◆ **Brief**: Of all the entries below, only the lines from the one with "def Obligations.MnemonicsAssembleToOneWrite : Prop" up to and including the one with "commands (40_commands.md) -/" are to be duplicated exactly.

◆ **Data listing**:
....................

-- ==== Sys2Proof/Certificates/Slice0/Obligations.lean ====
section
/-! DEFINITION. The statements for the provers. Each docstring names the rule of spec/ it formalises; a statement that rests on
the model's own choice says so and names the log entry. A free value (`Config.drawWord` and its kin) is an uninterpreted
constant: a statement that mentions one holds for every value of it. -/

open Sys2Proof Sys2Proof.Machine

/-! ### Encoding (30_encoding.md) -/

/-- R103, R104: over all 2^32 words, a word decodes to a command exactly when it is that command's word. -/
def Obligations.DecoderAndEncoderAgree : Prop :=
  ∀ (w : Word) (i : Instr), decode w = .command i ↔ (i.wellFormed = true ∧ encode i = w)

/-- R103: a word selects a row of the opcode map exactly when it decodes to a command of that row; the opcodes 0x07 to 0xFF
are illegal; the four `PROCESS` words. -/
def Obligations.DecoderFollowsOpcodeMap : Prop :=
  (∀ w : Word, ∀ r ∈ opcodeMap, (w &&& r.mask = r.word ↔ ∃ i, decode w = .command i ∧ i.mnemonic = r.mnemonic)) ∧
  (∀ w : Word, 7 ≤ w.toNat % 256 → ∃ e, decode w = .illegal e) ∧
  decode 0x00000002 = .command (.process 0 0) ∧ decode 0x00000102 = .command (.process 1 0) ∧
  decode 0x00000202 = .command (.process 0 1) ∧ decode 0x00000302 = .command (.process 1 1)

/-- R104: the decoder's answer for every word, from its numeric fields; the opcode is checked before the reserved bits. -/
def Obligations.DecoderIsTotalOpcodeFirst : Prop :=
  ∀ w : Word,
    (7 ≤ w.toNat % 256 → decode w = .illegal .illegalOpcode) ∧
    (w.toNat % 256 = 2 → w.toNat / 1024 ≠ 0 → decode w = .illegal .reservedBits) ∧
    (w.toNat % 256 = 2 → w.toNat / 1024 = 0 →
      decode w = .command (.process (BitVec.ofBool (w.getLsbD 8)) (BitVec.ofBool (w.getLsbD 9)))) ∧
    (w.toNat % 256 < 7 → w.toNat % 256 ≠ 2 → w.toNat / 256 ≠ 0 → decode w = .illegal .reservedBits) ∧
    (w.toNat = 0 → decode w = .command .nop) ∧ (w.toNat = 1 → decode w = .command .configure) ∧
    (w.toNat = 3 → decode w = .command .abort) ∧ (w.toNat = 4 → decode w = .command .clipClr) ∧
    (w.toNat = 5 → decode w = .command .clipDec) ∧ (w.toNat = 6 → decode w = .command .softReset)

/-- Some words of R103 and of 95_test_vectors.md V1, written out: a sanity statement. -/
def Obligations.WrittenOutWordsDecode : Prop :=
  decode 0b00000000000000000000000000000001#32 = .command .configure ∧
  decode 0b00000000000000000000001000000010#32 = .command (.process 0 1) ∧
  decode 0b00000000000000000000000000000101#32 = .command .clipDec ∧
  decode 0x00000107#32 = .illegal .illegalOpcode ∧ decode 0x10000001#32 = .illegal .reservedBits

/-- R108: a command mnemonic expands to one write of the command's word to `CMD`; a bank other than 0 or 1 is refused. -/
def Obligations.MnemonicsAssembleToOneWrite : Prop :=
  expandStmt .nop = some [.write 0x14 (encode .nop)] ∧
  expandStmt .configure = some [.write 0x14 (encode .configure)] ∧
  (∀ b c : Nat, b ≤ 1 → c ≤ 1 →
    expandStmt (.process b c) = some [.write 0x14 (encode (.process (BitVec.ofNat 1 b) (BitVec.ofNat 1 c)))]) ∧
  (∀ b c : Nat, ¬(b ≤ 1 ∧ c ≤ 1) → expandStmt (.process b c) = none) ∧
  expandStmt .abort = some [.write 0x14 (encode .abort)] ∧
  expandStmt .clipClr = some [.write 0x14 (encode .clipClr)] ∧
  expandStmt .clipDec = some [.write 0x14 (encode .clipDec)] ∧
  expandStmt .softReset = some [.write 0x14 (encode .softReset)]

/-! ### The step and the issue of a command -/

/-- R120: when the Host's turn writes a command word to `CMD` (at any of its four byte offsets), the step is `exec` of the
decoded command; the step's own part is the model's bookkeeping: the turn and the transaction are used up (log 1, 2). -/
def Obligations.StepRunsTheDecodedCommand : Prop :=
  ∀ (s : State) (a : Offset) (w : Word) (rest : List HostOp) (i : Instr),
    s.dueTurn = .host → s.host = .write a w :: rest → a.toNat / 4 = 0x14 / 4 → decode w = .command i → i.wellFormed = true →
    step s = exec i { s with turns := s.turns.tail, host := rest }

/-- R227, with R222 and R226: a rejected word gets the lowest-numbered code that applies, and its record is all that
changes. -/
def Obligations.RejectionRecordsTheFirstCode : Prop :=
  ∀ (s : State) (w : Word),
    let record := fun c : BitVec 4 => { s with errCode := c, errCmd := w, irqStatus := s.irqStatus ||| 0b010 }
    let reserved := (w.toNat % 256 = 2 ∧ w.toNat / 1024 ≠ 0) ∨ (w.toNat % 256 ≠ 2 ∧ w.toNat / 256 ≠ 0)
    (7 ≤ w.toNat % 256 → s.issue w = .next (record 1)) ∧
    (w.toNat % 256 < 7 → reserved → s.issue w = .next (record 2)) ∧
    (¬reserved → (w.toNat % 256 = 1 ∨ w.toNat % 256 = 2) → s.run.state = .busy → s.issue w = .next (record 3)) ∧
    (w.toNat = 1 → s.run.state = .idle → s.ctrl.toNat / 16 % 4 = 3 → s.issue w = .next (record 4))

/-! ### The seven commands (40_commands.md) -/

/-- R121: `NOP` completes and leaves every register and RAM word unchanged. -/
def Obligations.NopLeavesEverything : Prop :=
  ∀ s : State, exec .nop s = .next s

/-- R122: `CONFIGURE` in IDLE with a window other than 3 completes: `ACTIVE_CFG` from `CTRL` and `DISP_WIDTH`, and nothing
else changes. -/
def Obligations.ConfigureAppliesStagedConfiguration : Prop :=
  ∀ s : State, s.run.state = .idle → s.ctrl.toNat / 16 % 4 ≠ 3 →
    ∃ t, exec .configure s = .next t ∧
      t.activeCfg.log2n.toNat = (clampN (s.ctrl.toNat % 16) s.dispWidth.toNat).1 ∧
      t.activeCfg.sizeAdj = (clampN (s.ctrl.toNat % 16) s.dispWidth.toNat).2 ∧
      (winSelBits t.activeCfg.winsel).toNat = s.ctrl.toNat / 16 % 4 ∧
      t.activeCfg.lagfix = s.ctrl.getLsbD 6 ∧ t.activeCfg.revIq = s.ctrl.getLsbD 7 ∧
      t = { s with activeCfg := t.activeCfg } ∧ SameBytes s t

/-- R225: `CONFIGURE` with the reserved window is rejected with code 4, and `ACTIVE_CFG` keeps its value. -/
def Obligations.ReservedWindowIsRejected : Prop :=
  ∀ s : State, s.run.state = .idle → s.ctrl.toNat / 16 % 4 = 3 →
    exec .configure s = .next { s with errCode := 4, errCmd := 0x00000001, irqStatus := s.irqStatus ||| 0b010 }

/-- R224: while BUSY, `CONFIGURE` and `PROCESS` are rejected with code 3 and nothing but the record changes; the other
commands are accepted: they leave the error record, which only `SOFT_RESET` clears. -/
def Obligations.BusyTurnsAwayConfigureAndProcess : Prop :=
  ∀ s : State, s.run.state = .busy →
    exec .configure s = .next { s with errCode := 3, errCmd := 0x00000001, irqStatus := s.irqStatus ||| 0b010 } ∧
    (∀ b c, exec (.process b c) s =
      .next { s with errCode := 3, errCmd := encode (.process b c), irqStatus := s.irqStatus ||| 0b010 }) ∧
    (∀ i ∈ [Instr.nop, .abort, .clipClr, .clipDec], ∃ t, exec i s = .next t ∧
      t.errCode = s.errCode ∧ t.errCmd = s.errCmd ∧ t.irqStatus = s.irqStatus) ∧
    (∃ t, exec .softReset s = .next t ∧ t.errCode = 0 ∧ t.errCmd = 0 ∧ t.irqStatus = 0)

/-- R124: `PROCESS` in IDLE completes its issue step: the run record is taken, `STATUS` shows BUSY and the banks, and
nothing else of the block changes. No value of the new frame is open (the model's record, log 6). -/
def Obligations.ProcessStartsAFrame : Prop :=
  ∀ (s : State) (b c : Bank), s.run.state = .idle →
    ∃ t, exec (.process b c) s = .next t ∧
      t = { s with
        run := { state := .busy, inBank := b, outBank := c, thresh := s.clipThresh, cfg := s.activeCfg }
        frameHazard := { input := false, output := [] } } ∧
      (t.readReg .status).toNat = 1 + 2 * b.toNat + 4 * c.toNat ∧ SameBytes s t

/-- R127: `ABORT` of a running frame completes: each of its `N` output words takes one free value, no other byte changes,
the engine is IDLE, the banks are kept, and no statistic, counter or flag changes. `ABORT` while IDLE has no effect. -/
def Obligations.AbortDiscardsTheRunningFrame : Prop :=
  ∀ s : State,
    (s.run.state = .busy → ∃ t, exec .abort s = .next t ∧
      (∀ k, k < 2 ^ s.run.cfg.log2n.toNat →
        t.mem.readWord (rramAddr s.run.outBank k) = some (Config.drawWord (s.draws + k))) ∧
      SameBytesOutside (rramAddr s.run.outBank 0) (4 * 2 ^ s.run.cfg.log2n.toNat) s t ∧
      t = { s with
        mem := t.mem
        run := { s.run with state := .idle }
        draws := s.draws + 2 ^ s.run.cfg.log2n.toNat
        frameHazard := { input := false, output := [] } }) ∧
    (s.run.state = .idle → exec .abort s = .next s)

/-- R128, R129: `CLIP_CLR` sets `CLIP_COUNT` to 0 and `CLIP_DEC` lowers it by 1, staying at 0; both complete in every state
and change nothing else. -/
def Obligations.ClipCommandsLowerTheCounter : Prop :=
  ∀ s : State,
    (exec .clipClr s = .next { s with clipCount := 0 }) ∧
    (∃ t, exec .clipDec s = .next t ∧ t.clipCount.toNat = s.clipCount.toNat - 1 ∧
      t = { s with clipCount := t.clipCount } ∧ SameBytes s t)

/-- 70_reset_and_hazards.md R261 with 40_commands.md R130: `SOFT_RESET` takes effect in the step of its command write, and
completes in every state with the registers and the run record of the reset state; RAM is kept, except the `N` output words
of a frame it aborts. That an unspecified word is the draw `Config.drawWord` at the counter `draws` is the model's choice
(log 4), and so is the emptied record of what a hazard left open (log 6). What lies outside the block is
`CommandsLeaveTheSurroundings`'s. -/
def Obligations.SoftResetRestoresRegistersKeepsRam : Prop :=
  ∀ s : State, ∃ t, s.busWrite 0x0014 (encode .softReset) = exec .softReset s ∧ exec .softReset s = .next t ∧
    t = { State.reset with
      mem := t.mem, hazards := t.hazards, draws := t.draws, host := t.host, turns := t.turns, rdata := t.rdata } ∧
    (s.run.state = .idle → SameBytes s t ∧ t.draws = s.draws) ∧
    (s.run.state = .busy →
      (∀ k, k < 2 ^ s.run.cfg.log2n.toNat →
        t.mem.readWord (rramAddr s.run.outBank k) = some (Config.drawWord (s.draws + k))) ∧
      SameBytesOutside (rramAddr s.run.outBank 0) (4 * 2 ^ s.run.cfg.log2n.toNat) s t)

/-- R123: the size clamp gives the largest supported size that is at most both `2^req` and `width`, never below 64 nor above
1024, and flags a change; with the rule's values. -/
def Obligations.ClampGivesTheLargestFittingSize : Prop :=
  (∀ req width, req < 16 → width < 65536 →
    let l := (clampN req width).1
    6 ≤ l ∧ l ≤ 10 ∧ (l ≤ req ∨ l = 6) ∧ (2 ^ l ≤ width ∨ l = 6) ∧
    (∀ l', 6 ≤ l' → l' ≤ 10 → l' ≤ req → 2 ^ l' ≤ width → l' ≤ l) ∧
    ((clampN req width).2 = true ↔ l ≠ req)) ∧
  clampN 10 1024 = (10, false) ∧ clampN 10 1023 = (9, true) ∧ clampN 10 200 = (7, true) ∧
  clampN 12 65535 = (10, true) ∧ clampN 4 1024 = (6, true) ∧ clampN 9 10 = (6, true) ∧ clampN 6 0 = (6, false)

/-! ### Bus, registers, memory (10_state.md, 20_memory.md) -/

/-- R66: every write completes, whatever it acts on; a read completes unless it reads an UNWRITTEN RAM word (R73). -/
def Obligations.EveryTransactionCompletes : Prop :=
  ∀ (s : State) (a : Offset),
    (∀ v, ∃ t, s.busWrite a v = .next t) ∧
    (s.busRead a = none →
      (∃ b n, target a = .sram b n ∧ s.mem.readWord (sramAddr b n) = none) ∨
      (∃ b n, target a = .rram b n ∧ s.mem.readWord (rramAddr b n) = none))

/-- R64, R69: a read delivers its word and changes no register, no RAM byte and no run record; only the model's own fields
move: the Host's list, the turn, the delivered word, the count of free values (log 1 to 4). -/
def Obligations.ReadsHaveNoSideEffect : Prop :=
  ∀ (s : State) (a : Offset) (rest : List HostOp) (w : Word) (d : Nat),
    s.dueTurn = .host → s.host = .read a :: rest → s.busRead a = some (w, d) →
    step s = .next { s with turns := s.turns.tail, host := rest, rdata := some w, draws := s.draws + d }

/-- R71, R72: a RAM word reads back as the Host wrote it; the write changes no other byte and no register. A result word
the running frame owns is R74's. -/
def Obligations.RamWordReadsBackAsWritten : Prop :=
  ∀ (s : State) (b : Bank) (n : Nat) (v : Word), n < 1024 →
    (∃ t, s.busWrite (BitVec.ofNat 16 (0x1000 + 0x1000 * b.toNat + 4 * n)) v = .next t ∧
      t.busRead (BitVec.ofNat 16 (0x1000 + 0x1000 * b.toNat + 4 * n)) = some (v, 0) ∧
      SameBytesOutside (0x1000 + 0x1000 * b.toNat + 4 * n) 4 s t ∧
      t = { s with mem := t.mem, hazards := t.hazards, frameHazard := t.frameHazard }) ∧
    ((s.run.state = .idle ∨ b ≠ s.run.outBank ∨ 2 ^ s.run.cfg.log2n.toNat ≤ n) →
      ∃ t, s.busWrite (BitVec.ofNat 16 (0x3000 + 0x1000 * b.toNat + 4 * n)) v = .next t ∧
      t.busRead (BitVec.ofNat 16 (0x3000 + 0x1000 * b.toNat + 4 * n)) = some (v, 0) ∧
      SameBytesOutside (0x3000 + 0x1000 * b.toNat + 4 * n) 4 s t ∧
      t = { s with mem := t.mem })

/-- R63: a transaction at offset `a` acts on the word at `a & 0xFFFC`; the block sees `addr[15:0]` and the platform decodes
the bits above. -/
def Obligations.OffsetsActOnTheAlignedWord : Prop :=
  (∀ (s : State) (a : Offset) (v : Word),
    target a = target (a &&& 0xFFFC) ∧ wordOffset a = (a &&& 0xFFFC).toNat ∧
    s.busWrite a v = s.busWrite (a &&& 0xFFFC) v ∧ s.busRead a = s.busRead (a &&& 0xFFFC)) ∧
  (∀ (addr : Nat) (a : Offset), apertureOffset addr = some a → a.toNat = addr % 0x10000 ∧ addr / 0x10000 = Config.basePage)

....................

◆ **Exercise solution**:
def Obligations.MnemonicsAssembleToOneWrite : Prop :=
  expandStmt .nop = some [.write 0x14 (encode .nop)] ∧
  expandStmt .configure = some [.write 0x14 (encode .configure)] ∧
  (∀ b c : Nat, b ≤ 1 → c ≤ 1 →
    expandStmt (.process b c) = some [.write 0x14 (encode (.process (BitVec.ofNat 1 b) (BitVec.ofNat 1 c)))]) ∧
  (∀ b c : Nat, ¬(b ≤ 1 ∧ c ≤ 1) → expandStmt (.process b c) = none) ∧
  expandStmt .abort = some [.write 0x14 (encode .abort)] ∧
  expandStmt .clipClr = some [.write 0x14 (encode .clipClr)] ∧
  expandStmt .clipDec = some [.write 0x14 (encode .clipDec)] ∧
  expandStmt .softReset = some [.write 0x14 (encode .softReset)]

/-! ### The step and the issue of a command -/

/-- R120: when the Host's turn writes a command word to `CMD` (at any of its four byte offsets), the step is `exec` of the
decoded command; the step's own part is the model's bookkeeping: the turn and the transaction are used up (log 1, 2). -/
def Obligations.StepRunsTheDecodedCommand : Prop :=
  ∀ (s : State) (a : Offset) (w : Word) (rest : List HostOp) (i : Instr),
    s.dueTurn = .host → s.host = .write a w :: rest → a.toNat / 4 = 0x14 / 4 → decode w = .command i → i.wellFormed = true →
    step s = exec i { s with turns := s.turns.tail, host := rest }

/-- R227, with R222 and R226: a rejected word gets the lowest-numbered code that applies, and its record is all that
changes. -/
def Obligations.RejectionRecordsTheFirstCode : Prop :=
  ∀ (s : State) (w : Word),
    let record := fun c : BitVec 4 => { s with errCode := c, errCmd := w, irqStatus := s.irqStatus ||| 0b010 }
    let reserved := (w.toNat % 256 = 2 ∧ w.toNat / 1024 ≠ 0) ∨ (w.toNat % 256 ≠ 2 ∧ w.toNat / 256 ≠ 0)
    (7 ≤ w.toNat % 256 → s.issue w = .next (record 1)) ∧
    (w.toNat % 256 < 7 → reserved → s.issue w = .next (record 2)) ∧
    (¬reserved → (w.toNat % 256 = 1 ∨ w.toNat % 256 = 2) → s.run.state = .busy → s.issue w = .next (record 3)) ∧
    (w.toNat = 1 → s.run.state = .idle → s.ctrl.toNat / 16 % 4 = 3 → s.issue w = .next (record 4))

/-! ### The seven commands (40_commands.md) -/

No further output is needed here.